Полная версия
Виноватых бьют
«Не здоров», – подытожил и всё-таки зашёл внутрь.
Иваныч закрыл оружейку.
– Я тут это, – оправдывался Гоша, – пострелял немного.
Безо всяких там, как будто в порядке, Иваныч кивнул.
Нормально будет, хули нам.
Остановился у КАЗа – камеры административно задержанных.
Есть. Так точно. Никак нет.
Присмотрелся, убедился – да.
– Привет, начальник, – просипел Глазик и шмыгнул.
– Чего тут?
– Да чего, блин. Мусора загребли. То есть… замели меня, в общем.
Маленький, недобитый, щекастый.
– Ну, так вот получилось. Шёл себе шёл, никого не трогал. Ну, выпивши. Что ж теперь, нельзя? Я свободный гражданин. Что хочу, то и делаю.
– Мать в курсе? – спросил Жарков, не понимая, зачем спрашивает.

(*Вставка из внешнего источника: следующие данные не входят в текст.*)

theorem State.mgmtServe_keeps (s : State) (srcEp : EpId) (tc : BitVec 3) (r : MgmtRequest) :
    (State.mgmtServe s srcEp tc r).carStatus = s.carStatus ∧ (State.mgmtServe s srcEp tc r).ticks = s.ticks ∧
    (State.mgmtServe s srcEp tc r).pending = s.pending := by
  unfold State.mgmtServe
  (try dsimp only)
  (repeat' split) <;> (have hk1 := @State.serve_keeps; have hk2 := @State.wakeBy_keeps; simp [hk1, hk2, State.KeepsOuter, State.KeepsInner, State.KeepsCore])

theorem State.queueReply_keeps (s : State) (r : MgmtRequest) (x : Served) :
    s.KeepsOuter (State.queueReply s r x) ∧ s.KeepsCore (State.queueReply s r x) ∧ (State.queueReply s r x).mem = s.mem ∧
    (State.queueReply s r x).line = s.line ∧ (State.queueReply s r x).ports = s.ports ∧ (State.queueReply s r x).echo = s.echo ∧
    (State.queueReply s r x).cav = s.cav ∧ (State.queueReply s r x).twin = s.twin ∧ (State.queueReply s r x).acc = s.acc ∧
    (State.queueReply s r x).geode = s.geode ∧ (State.queueReply s r x).log = s.log ∧ (State.queueReply s r x).faultN = s.faultN ∧
    (State.queueReply s r x).freeCtr = s.freeCtr ∧ (State.queueReply s r x).sent = s.sent := by
  unfold State.queueReply
  (try dsimp only)
  (repeat' split) <;> simp [State.KeepsOuter, State.KeepsInner, State.KeepsCore]

@[simp] theorem State.whenCar_mem (s : State) (via : CarPort) {f : State → State} (h : ∀ t, (f t).mem = t.mem) :
    (State.whenCar s via f).mem = s.mem := by
  unfold State.whenCar; (try dsimp only); (repeat' split) <;> (have hk1 := @State.wakeBy_keeps; have hi := @State.ite_fields; simp [hk1, h, hi])

@[simp] theorem State.whenCar_heads (s : State) (via : CarPort) {f : State → State} (h : ∀ t, (f t).heads = t.heads) :
    (State.whenCar s via f).heads = s.heads := by
  unfold State.whenCar; (try dsimp only); (repeat' split) <;> (have hk1 := @State.wakeBy_keeps; have hi := @State.ite_fields; simp [hk1, h, hi])

@[simp] theorem State.whenCar_beat (s : State) (via : CarPort) {f : State → State} (h : ∀ t, (f t).beat = t.beat) :
    (State.whenCar s via f).beat = s.beat := by
  unfold State.whenCar; (try dsimp only); (repeat' split) <;> (have hk1 := @State.wakeBy_keeps; have hi := @State.ite_fields; simp [hk1, h, hi])

@[simp] theorem State.whenCar_lanes (s : State) (via : CarPort) {f : State → State} (h : ∀ t, (f t).lanes = t.lanes) :
    (State.whenCar s via f).lanes = s.lanes := by
  unfold State.whenCar; (try dsimp only); (repeat' split) <;> (have hk1 := @State.wakeBy_keeps; have hi := @State.ite_fields; simp [hk1, h, hi])

@[simp] theorem State.whenCar_ports (s : State) (via : CarPort) {f : State → State} (h : ∀ t, (f t).ports = t.ports) :
    (State.whenCar s via f).ports = s.ports := by
  unfold State.whenCar; (try dsimp only); (repeat' split) <;> (have hk1 := @State.wakeBy_keeps; have hi := @State.ite_fields; simp [hk1, h, hi])

@[simp] theorem State.whenCar_echo (s : State) (via : CarPort) {f : State → State} (h : ∀ t, (f t).echo = t.echo) :
    (State.whenCar s via f).echo = s.echo := by
  unfold State.whenCar; (try dsimp only); (repeat' split) <;> (have hk1 := @State.wakeBy_keeps; have hi := @State.ite_fields; simp [hk1, h, hi])

@[simp] theorem State.whenCar_tun (s : State) (via : CarPort) {f : State → State} (h : ∀ t, (f t).tun = t.tun) :
    (State.whenCar s via f).tun = s.tun := by
  unfold State.whenCar; (try dsimp only); (repeat' split) <;> (have hk1 := @State.wakeBy_keeps; have hi := @State.ite_fields; simp [hk1, h, hi])

@[simp] theorem State.whenCar_cav (s : State) (via : CarPort) {f : State → State} (h : ∀ t, (f t).cav = t.cav) :
    (State.whenCar s via f).cav = s.cav := by
  unfold State.whenCar; (try dsimp only); (repeat' split) <;> (have hk1 := @State.wakeBy_keeps; have hi := @State.ite_fields; simp [hk1, h, hi])

@[simp] theorem State.whenCar_sched (s : State) (via : CarPort) {f : State → State} (h : ∀ t, (f t).sched = t.sched) :
    (State.whenCar s via f).sched = s.sched := by
  unfold State.whenCar; (try dsimp only); (repeat' split) <;> (have hk1 := @State.wakeBy_keeps; have hi := @State.ite_fields; simp [hk1, h, hi])

@[simp] theorem State.whenCar_twin (s : State) (via : CarPort) {f : State → State} (h : ∀ t, (f t).twin = t.twin) :
    (State.whenCar s via f).twin = s.twin := by
  unfold State.whenCar; (try dsimp only); (repeat' split) <;> (have hk1 := @State.wakeBy_keeps; have hi := @State.ite_fields; simp [hk1, h, hi])

@[simp] theorem State.whenCar_eng (s : State) (via : CarPort) {f : State → State} (h : ∀ t, (f t).eng = t.eng) :
    (State.whenCar s via f).eng = s.eng := by
  unfold State.whenCar; (try dsimp only); (repeat' split) <;> (have hk1 := @State.wakeBy_keeps; have hi := @State.ite_fields; simp [hk1, h, hi])

@[simp] theorem State.whenCar_acc (s : State) (via : CarPort) {f : State → State} (h : ∀ t, (f t).acc = t.acc) :
    (State.whenCar s via f).acc = s.acc := by
  unfold State.whenCar; (try dsimp only); (repeat' split) <;> (have hk1 := @State.wakeBy_keeps; have hi := @State.ite_fields; simp [hk1, h, hi])

@[simp] theorem State.whenCar_geode (s : State) (via : CarPort) {f : State → State} (h : ∀ t, (f t).geode = t.geode) :
    (State.whenCar s via f).geode = s.geode := by
  unfold State.whenCar; (try dsimp only); (repeat' split) <;> (have hk1 := @State.wakeBy_keeps; have hi := @State.ite_fields; simp [hk1, h, hi])

@[simp] theorem State.whenCar_usb (s : State) (via : CarPort) {f : State → State} (h : ∀ t, (f t).usb = t.usb) :
    (State.whenCar s via f).usb = s.usb := by
  unfold State.whenCar; (try dsimp only); (repeat' split) <;> (have hk1 := @State.wakeBy_keeps; have hi := @State.ite_fields; simp [hk1, h, hi])

@[simp] theorem State.whenCar_pd (s : State) (via : CarPort) {f : State → State} (h : ∀ t, (f t).pd = t.pd) :
    (State.whenCar s via f).pd = s.pd := by
  unfold State.whenCar; (try dsimp only); (repeat' split) <;> (have hk1 := @State.wakeBy_keeps; have hi := @State.ite_fields; simp [hk1, h, hi])

@[simp] theorem State.whenCar_mon (s : State) (via : CarPort) {f : State → State} (h : ∀ t, (f t).mon = t.mon) :
    (State.whenCar s via f).mon = s.mon := by
  unfold State.whenCar; (try dsimp only); (repeat' split) <;> (have hk1 := @State.wakeBy_keeps; have hi := @State.ite_fields; simp [hk1, h, hi])

@[simp] theorem State.whenCar_log (s : State) (via : CarPort) {f : State → State} (h : ∀ t, (f t).log = t.log) :
    (State.whenCar s via f).log = s.log := by
  unfold State.whenCar; (try dsimp only); (repeat' split) <;> (have hk1 := @State.wakeBy_keeps; have hi := @State.ite_fields; simp [hk1, h, hi])

@[simp] theorem State.whenCar_faultN (s : State) (via : CarPort) {f : State → State} (h : ∀ t, (f t).faultN = t.faultN) :
    (State.whenCar s via f).faultN = s.faultN := by
  unfold State.whenCar; (try dsimp only); (repeat' split) <;> (have hk1 := @State.wakeBy_keeps; have hi := @State.ite_fields; simp [hk1, h, hi])

@[simp] theorem State.whenCar_carStatus (s : State) (via : CarPort) {f : State → State} (h : ∀ t, (f t).carStatus = t.carStatus) :
    (State.whenCar s via f).carStatus = s.carStatus := by
  unfold State.whenCar; (try dsimp only); (repeat' split) <;> (have hk1 := @State.wakeBy_keeps; have hi := @State.ite_fields; simp [hk1, h, hi])

@[simp] theorem State.whenCar_ticks (s : State) (via : CarPort) {f : State → State} (h : ∀ t, (f t).ticks = t.ticks) :
    (State.whenCar s via f).ticks = s.ticks := by
  unfold State.whenCar; (try dsimp only); (repeat' split) <;> (have hk1 := @State.wakeBy_keeps; have hi := @State.ite_fields; simp [hk1, h, hi])

@[simp] theorem State.whenCar_freeCtr (s : State) (via : CarPort) {f : State → State} (h : ∀ t, (f t).freeCtr = t.freeCtr) :
    (State.whenCar s via f).freeCtr = s.freeCtr := by
  unfold State.whenCar; (try dsimp only); (repeat' split) <;> (have hk1 := @State.wakeBy_keeps; have hi := @State.ite_fields; simp [hk1, h, hi])
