-- ==== Sys2Proof/Laws/Canonical.lean ====
section
/-! SUPPORT. Laws/Canonical.lean: every operation over memory keeps it in canonical form; State.reset has it. -/

set_option linter.all false

namespace Sys2Proof.Machine

open Sys2Proof

/-- An operation that keeps the canonical form at each element keeps it over a list. -/
@[simp] theorem State.over_wf {α : Type} {f : State → α → State} (h : ∀ t a, Memory.wf t.mem = true → Memory.wf (f t a).mem = true)
    (s : State) (l : List α) (hs : Memory.wf s.mem = true) : Memory.wf (s.over l f).mem = true := by
  induction l generalizing s with
  | nil => exact hs
  | cons a l ih => exact ih (f s a) (h s a hs)

@[simp] theorem State.whenCore_wf {f : State → State} (h : ∀ t, Memory.wf t.mem = true → Memory.wf (f t).mem = true)
    (s : State) (hs : Memory.wf s.mem = true) : Memory.wf (s.whenCore f).mem = true := by
  unfold State.whenCore
  split
  · exact h s hs
  · exact hs

@[simp] theorem State.whenCar_wf {f : State → State} (h : ∀ t, Memory.wf t.mem = true → Memory.wf (f t).mem = true)
    (s : State) (via : CarPort) (hs : Memory.wf s.mem = true) : Memory.wf (s.whenCar via f).mem = true := by
  unfold State.whenCar
  split
  · (have hk1 := @State.wakeBy_keeps; simp [hk1, State.whenCore_wf h s hs])
  · exact hs

@[simp] theorem State.whenMf_wf {f : State → State} (h : ∀ t, Memory.wf t.mem = true → Memory.wf (f t).mem = true)
    (s : State) (hs : Memory.wf s.mem = true) : Memory.wf (s.whenMf f).mem = true := by
  unfold State.whenMf
  split
  · have hk1 := @State.wakeBy_keeps; simpa [hk1] using h s hs
  · exact hs

@[simp] theorem State.abortPoint_wf {f : State → State} (h : ∀ t, Memory.wf t.mem = true → Memory.wf (f t).mem = true)
    (s : State) (ap : Nat) (hs : Memory.wf s.mem = true) : Memory.wf (s.abortPoint ap f).mem = true := by
  unfold State.abortPoint
  dsimp only
  split
  · exact h _ hs
  · have hk1 := @State.abandon_keeps; simpa [hk1] using hs

@[simp] theorem State.answered_wf (x : State × Answer) (m : Master) (h : Memory.wf x.1.mem = true) :
    Memory.wf (State.answered x m).mem = true := by
  unfold State.answered
  split <;> simp [h]

@[simp] theorem State.setByte_wf (s : State) (a : Nat) (b : Byte) (h : Memory.wf s.mem = true) :
    Memory.wf (State.setByte s a b).mem = true := by
  unfold State.setByte
  (try dsimp only)
  (repeat' split) <;> (try simp only [Prod.ext_iff] at *) <;> (try casesm* _ ∧ _) <;> subst_vars <;> first | (simp +contextual [h]; done) | rfl

@[simp] theorem State.setBytes_wf (s : State) (a : Nat) (y1 : List Byte) (h : Memory.wf s.mem = true) :
    Memory.wf (State.setBytes s a y1).mem = true := by
  induction y1 generalizing s a with
  | nil => exact h
  | cons b bs ih => exact ih (s.setByte a b) (a + 1) (State.setByte_wf s a b h)

@[simp] theorem State.inOrder_wf {f : State → State} (h : ∀ t : State, Memory.wf t.mem = true → Memory.wf (f t).mem = true)
    (s : State) (hs : Memory.wf s.mem = true) : Memory.wf (State.inOrder s f).mem = true := by
  unfold State.inOrder
  have e : ∀ (t : State) (k n : Nat), (t.countN k n).mem = t.mem := by simp
  dsimp only
  rw [e]
  exact h _ hs

@[simp] theorem State.allocCell_wf (s : State) (id : Nat) (bytes : List Byte) (c : Nat) (h : Memory.wf s.mem = true) :
    Memory.wf (State.allocCell s id bytes c).mem = true := by
  unfold State.allocCell
  (try dsimp only)
  (repeat' split) <;> (try (have hk1 := @State.modStored_keeps; simp [hk1, h]))
  repeat' (first | with_reducible assumption | (intro) | with_reducible apply State.over_wf |
    with_reducible apply State.setBytes_wf | split | dsimp only | (have hk1 := @State.modStored_keeps; simp [hk1]))

@[simp] theorem State.allocCells_wf (s : State) (id : Nat) (f : Frame) (y1 : Nat) (y2 : Nat) (y3 : Nat) (h : Memory.wf s.mem = true) :
    Memory.wf (State.allocCells s id f y1 y2 y3).mem = true := by
  fun_induction State.allocCells s id f y1 y2 y3 <;> (try simp only [Prod.ext_iff] at *) <;> (try casesm* _ ∧ _) <;> subst_vars <;> simp_all +zetaDelta

@[simp] theorem State.store_wf (s : State) (f : Frame) (ingress : EgressPort) (matched : List MatchedGen) (start : Nat) (h : Memory.wf s.mem = true) :
    Memory.wf (State.store s f ingress matched start).mem = true := by
  unfold State.store
  (try dsimp only)
  (repeat' split) <;> (try simp [h])
  repeat' (first | with_reducible assumption | (intro) | with_reducible apply State.over_wf |
    with_reducible apply State.allocCells_wf | split | dsimp only | simp)

@[simp] theorem State.placeCopies_wf (s : State) (ingress : EgressPort) (matched : List MatchedGen) (credit : Nat) (start : Nat) (y1 : List (Frame × List EgressPort)) (h : Memory.wf s.mem = true) :
    Memory.wf (State.placeCopies s ingress matched credit start y1).mem = true := by
  fun_induction State.placeCopies s ingress matched credit start y1 <;> (try simp only [Prod.ext_iff] at *) <;> (try casesm* _ ∧ _) <;> subst_vars <;> (have hk1 := @State.place_keeps; simp_all +zetaDelta [hk1])

@[simp] theorem State.accept_wf (s : State) (ingress : EgressPort) (f : Frame) (a : Accepted) (h : Memory.wf s.mem = true) :
    Memory.wf (State.accept s ingress f a).mem = true := by
  unfold State.accept
  (try dsimp only)
  (repeat' split) <;> (try (have hk1 := @State.copies_keeps; have hk2 := @State.keyBad_keeps; have hk3 := @State.returnCredit_keeps; have hk4 := @State.siftCopies_keeps; simp [hk1, hk2, hk3, hk4, h]))
  repeat' (first | with_reducible assumption | (intro) | with_reducible apply State.over_wf |
    with_reducible apply State.placeCopies_wf | split | dsimp only |
    (have hk1 := @State.copies_keeps; have hk2 := @State.keyBad_keeps; have hk3 := @State.returnCredit_keeps; have hk4 := @State.siftCopies_keeps; simp [hk1, hk2, hk3, hk4]))

@[simp] theorem State.leaveDest_wf (s : State) (m : MissFrame) (h : Memory.wf s.mem = true) :
    Memory.wf (State.leaveDest s m).mem = true := by
  unfold State.leaveDest
  (try dsimp only)
  (repeat' split) <;> (try simp only [Prod.ext_iff] at *) <;> (try casesm* _ ∧ _) <;> subst_vars <;> (try (have hk1 := @State.copies_keeps; have hk2 := @State.dropFrame_keeps; have hk3 := @State.policeDefault_keeps; have hk4 := @State.writeHeader_keeps; simp [hk1, hk2, hk3, hk4, h]))
  repeat' (first | with_reducible assumption | (intro) | with_reducible apply State.over_wf |
    with_reducible apply State.accept_wf | split | dsimp only |
    (have hk1 := @State.copies_keeps; have hk2 := @State.dropFrame_keeps; have hk3 := @State.policeDefault_keeps; have hk4 := @State.writeHeader_keeps; simp [hk1, hk2, hk3, hk4]))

– А что мать? Я говорю, свободный. Большой, взрослый и независимый. Хочу – туда пойду, хочу – обратно. Хочу – вообще останусь тут, и буду.
Несло свистящим запахом чужой пропитой жизни.
– А ты это, начальник, ты меня можешь выпустить? Выпусти, а? Если не в падлу. Я нормально буду. Ты же знаешь. Я вообще нормальный.
Жарков не сомневался, кто нормальный, а кто нет. Остановил проходящего постового.
– Как тебя там… Подойди.
– Да, товарищ майор, – вытянулся по стойке смирно.
– Ты скажи. Кто-нибудь сидит в камере?
Сержант уставился на Глазика, тот на сержанта.
– Ну ты, начальник, даёшь, – хохотал бедолага, – ты чего городишь?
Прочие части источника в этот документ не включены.